[Stored entries]
____________________

/-- The waiting program is bound, or its command ends with BIND and the job keeps what it had (R268). -/
def State.bindPending (s : State) (j : Nat) (g : Program) : State :=
  let (pair, seq, id) := tget noLoad s.cmds.loads j
  let s := { s with cmds := { s.cmds with loads := tput noLoad s.cmds.loads j (0, 0, 0) } }
  let x := s.job j
  match s.bindBad j g.image with
  | some code =>
    let s := (s.setJob j { x with pending := none }).recordBind j code 0
    s.finish pair 0x02 0x07 seq id (s.refusal code)
  | none =>
    let s := s.bindProgram j g
    let s := s.setJob j { s.job j with sidx := 0, stepSidx := 0, oldSidx := 0, stepOrd := (s.job j).ordinal, oldOrd := 0 }
    let s := s.setJob j { s.job j with saved := s.vcoresOf j, savedOld := s.vcoresOf j }
    s.finish pair 0x02 0 seq id (digestBytes g.digest)

/-- LOAD_PHASE: a waiting program binds; a program that stays is checked and bound again if a fence moved it; the entry's
descriptors, queue records, stream directory and receive plan load. A binding splice whose program is refused ends here, and
strands that it had to apply do. -/
def execLoadPhase (j : JobId) (s : State) : Out :=
  let x := s.job j
  if x.phase ≠ .load ∨ s.stopped j then .next s
  else
    let s := match x.pending with
      | some g => s.bindPending j g
      | none => s
    let fresh := x.pending.isSome && (s.job j).pending.isNone && (s.job j).prog != x.prog
    let y := s.job j
    let fresh := fresh || (x.pending.isSome && (s.job j).prog == x.pending)
    let ended : State := (s.setJob j { y with phase := .span, binding := false }).applyStrands j y.applying
    match y.prog with
    | none => .next ended
    | some g =>
      if !fresh && x.binding then .next ended
      else
        match (if fresh then none else s.bindBad j g.image) with
        | some code => .next (s.bindStop j code y.sidx)
        | none =>
          let s := if !fresh && s.moved j then s.rebind j else s
          let e := s.spliceAt j y.sidx
          let s := s.loadSets j e
          let s := (s.boundClusters j).foldl (fun s c => s.loadStreams j c e) s
          let s := s.setJob j { s.job j with phase := .align, binding := false, started := true }
          .next (if y.aligned then s.alignReady j else s)

/-! Release (R279, R253, R312, R314). -/

/-- The tether conditions of a job's release: locked, and every link that carries its slots READY or carried. -/
def State.tetherOk (s : State) (j : Nat) : Bool :=
  let links := (s.recs 7).filterMap (fun b =>
    if (List.range 50).any (fun k => (fieldLE b (1 + 4 * k) 2).testBit 15 && bits (fieldLE b (1 + 4 * k) 2) 13 10 == j) then
      some (fieldLE b 0 1) else none)
  links.isEmpty || (s.flag kPodstat 16 && links.all (fun l => s.linkReady l || s.linkCarried l))

/-- Every stack ends its frame and starts a new one here; the refreshes not reached are owed (R253). -/
def State.rephase (s : State) : State :=
  let pos := (s.clk - s.hbm.frameAt) % 256
  let owed := (List.range 256).foldl (fun o k =>
    let n := ((List.range 192).filter (fun i => pos ≤ 4 * i / 3 && (s.slotAt (k / 32) i).1 == 1)).length
    tput z0 o k (tget z0 o k + (if pos = 0 then 0 else n))) s.hbm.owed
  { s with hbm := { s.hbm with owed, frameAt := s.clk } }

/-- The cores of cluster c begin a round together: its clk is 0, and no mailbox byte has been written in it (R50, R200). -/
def State.newClock (s : State) (c : Nat) : State :=
  let s := (coresOf c).foldl (fun s p => s.setCore p { s.core p with now := 0, heldN := 0 }) s
  s.setCluster c { s.cluster c with boxLog := [] }

/-- The virtual cores of cluster c's round that run begin their fills (R423). -/
def State.roundFills (s : State) (c : Nat) : State :=
  ((coresOf c).filter (fun p => s.onRound p && (s.core p).v.run == .running)).foldl (fun s p => beginFills s p) s

/-- The span starts: virtual cores that have not halted run, each in its round, fills begin, staged strands apply (R423,
R385). -/
def State.startSpan (s : State) (j : Nat) : State :=
  let go (v : VCore) : VCore := if v.run.isHalted then v else { v with run := .running }
  let s := s.onVCores j (fun s _ v => (s, go v))
  let x := s.job j
  let s := s.applyStrands j x.applying
  let s := (s.boundClusters j).foldl (fun s c =>
    let k := s.cluster c
    let s := if 1 < k.rounds then s.bump (rg (fnCluster c) 0x078) 31 0 1 else s
    ((s.setCluster c { s.cluster c with spanClk := 0, ticks := 0 }).newClock c).roundFills c) s
  s.setJob j { s.job j with phase := .span, release := none, retract := none, firstSidx := none, stepMark := false, aligned := false }

/-- SPAN_RELEASE: an aligned splice, or a restart, at its release beat; in fixed cadence another one at the next frame
boundary; in open cadence at once. -/
def execSpanRelease (j : JobId) (s : State) : Out :=
  let x := s.job j
  if x.phase ≠ .align ∨ s.stopped j ∨ (s.coresOfJob j).any (fun p => !(s.core p).fly.isEmpty) then .next s
  else if !s.tetherOk j then .next (s.spliceWait 1)
  else
    let count (s : State) : State := if x.retract.isSome then s else s.bump (rg fnSch 0x008) 47 0 1
    match x.release with
    | some b =>
      if s.beat.toNat < b then .next (if x.retract.isSome then s else s.spliceWait 1)
      else .next (count (s.rephase.startSpan j))
    | none =>
      if x.aligned then .next ((s.tryGather (s.group j)).spliceWait 1)
      else if !s.fixed then .next (count (s.startSpan j))
      else
        let w := (256 - (s.clk - s.hbm.frameAt) % 256) % 256
        let s := ({ s with clk := s.clk + w, beat := s.beat + BitVec.ofNat 64 w }).spliceWait w
        .next (count (s.startSpan j))

/-! Rounds (R272, R273, R526). -/

/-- Cores of cluster c that hold virtual cores of job j and of the round. -/
def State.roundCores (s : State) (j c : Nat) : List Nat :=
  (coresOf c).filter (fun p => (s.core p).bound.any (·.1 == j) && s.onRound p)

/-- Where virtual core vc of job j stands: on a core of cluster c, or in its image. -/
def State.runOf (s : State) (j c vc : Nat) : Option Run :=
  match (coresOf c).find? (fun p => (s.core p).bound == some (j, vc)) with
  | some p => some (s.core p).v.run
  | none => (s.context j vc).map (·.v.run)

/-- The next round of the cluster that has a virtual core to run. -/
def State.nextRound (s : State) (j c : Nat) : Option Nat :=
  let x := s.cluster c
  let live (r : Nat) : Bool := (List.range x.lanes.length).any (fun i => match (s.inRound j c r i).bind (s.runOf j c) with
    | some r => !r.isHalted && !r.isArrived
    | none => false)
  ((List.range x.rounds).filter (fun r => x.round < r)).find? live

/-- A descriptor of a round that cluster c has still to come to: what stands behind it waits there (R526). -/
def State.laterRound (s : State) (c : Nat) (r : BitVec 512) : Bool :=
  decide ((s.cluster c).round < (sdOf r).vcore / max 1 (s.cluster c).lanes.length)

/-- Instructions, folds, NETQ entries, outbound streams and kernels of the cluster's round are done (R273, R526). -/
def State.roundQuiet (s : State) (j c : Nat) : Bool :=
  let here := s.roundCores j c
  here.all (fun p => (s.core p).fly.isEmpty) && (s.cluster c).folds.isEmpty &&
    (List.range 64).all (fun q => (s.nq q).all (fun e => !here.contains e.core)) &&
    (s.cluster c).threads.all (fun t => t.2.stopped ||
      (t.2.list.takeWhile (fun r => !s.laterRound c r)).all (fun r => !(sdOf r).out)) &&
    (coresOf c).all (fun p => !s.suspect p)

/-- The round's inbound descriptors end, finished or not: threads go on behind them, requests for them are dropped. -/
def State.endRoundStreams (s : State) (c : Nat) : State :=
  let mine (t : Thread) : List (BitVec 512) := if t.stopped then [] else t.list.takeWhile (fun r => !s.laterRound c r)
  let x := s.cluster c
  let cut (t : Thread) : Thread :=
    let l := mine t
    if l = [] then t
    else { thread0 0 with list := t.list.drop l.length, outQ := t.outQ, plan := t.plan.drop (netCount l) }
  let gone := (x.threads.filter (fun e => mine e.2 != [])).map (·.1)
  let fifo := (s.hbm.fifo.map (fun e => (e.1, e.2.filter (fun r => !(r.cluster == c && gone.contains r.thread))))).filter (fun e => e.2 != [])
  ({ s with hbm := { s.hbm with fifo } }).setCluster c
    { x with threads := x.threads.map (fun (e : Nat × Thread) => (e.1, cut e.2)) }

____________________

What is expected
Give back the records above exactly, limited to the lines between the one holding "some (fieldLE b 0 1) else none)" and the one holding "owed (R253). -/", inclusive.

Written answer
      some (fieldLE b 0 1) else none)
  links.isEmpty || (s.flag kPodstat 16 && links.all (fun l => s.linkReady l || s.linkCarried l))

/-- Every stack ends its frame and starts a new one here; the refreshes not reached are owed (R253). -/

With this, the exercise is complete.